## INSTRUCTIONS TO FOLLOW
Find every line below with the word "rstLow" in it, and copy each one.

-------------------------

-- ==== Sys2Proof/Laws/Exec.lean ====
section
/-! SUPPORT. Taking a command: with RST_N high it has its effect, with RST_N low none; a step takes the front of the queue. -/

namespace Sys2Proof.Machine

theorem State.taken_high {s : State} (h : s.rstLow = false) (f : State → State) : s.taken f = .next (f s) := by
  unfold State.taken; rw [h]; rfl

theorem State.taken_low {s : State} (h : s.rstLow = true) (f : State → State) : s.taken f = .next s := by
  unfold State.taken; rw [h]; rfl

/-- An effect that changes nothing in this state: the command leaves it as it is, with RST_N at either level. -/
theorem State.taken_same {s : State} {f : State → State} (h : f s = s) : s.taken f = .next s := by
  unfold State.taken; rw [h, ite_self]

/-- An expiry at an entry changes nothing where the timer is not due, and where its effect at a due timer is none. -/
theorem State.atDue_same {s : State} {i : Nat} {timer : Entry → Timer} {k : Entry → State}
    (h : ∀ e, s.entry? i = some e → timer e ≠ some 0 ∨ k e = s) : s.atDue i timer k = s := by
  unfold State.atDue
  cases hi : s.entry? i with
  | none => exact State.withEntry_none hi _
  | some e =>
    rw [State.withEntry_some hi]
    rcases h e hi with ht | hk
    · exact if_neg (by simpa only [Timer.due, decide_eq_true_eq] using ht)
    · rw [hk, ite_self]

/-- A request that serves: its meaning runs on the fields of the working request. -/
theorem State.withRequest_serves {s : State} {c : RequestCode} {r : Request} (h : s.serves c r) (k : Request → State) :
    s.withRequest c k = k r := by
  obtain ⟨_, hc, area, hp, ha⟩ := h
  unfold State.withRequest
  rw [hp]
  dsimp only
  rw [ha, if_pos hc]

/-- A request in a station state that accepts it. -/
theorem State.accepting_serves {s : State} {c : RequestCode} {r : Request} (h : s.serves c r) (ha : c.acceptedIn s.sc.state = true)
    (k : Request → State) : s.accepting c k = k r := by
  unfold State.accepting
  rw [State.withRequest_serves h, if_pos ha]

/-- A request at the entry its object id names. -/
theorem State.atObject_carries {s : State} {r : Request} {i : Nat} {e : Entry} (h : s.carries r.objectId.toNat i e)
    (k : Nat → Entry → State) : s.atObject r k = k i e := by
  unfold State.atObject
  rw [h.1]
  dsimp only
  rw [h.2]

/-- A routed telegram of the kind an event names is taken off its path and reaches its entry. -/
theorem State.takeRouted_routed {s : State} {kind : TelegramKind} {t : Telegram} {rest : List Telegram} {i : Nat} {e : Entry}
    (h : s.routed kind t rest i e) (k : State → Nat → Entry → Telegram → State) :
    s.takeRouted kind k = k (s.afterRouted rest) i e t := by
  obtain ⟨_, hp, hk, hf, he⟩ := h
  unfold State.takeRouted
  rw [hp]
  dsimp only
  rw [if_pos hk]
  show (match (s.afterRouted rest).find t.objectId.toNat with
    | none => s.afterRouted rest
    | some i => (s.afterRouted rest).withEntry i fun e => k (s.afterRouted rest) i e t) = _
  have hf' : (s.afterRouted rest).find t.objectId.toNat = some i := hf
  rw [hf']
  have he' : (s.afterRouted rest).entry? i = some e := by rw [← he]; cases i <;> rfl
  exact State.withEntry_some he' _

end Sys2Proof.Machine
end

-------------------------

## ANSWER TO THIS TASK
theorem State.taken_high {s : State} (h : s.rstLow = false) (f : State → State) : s.taken f = .next (f s) := by
theorem State.taken_low {s : State} (h : s.rstLow = true) (f : State → State) : s.taken f = .next s := by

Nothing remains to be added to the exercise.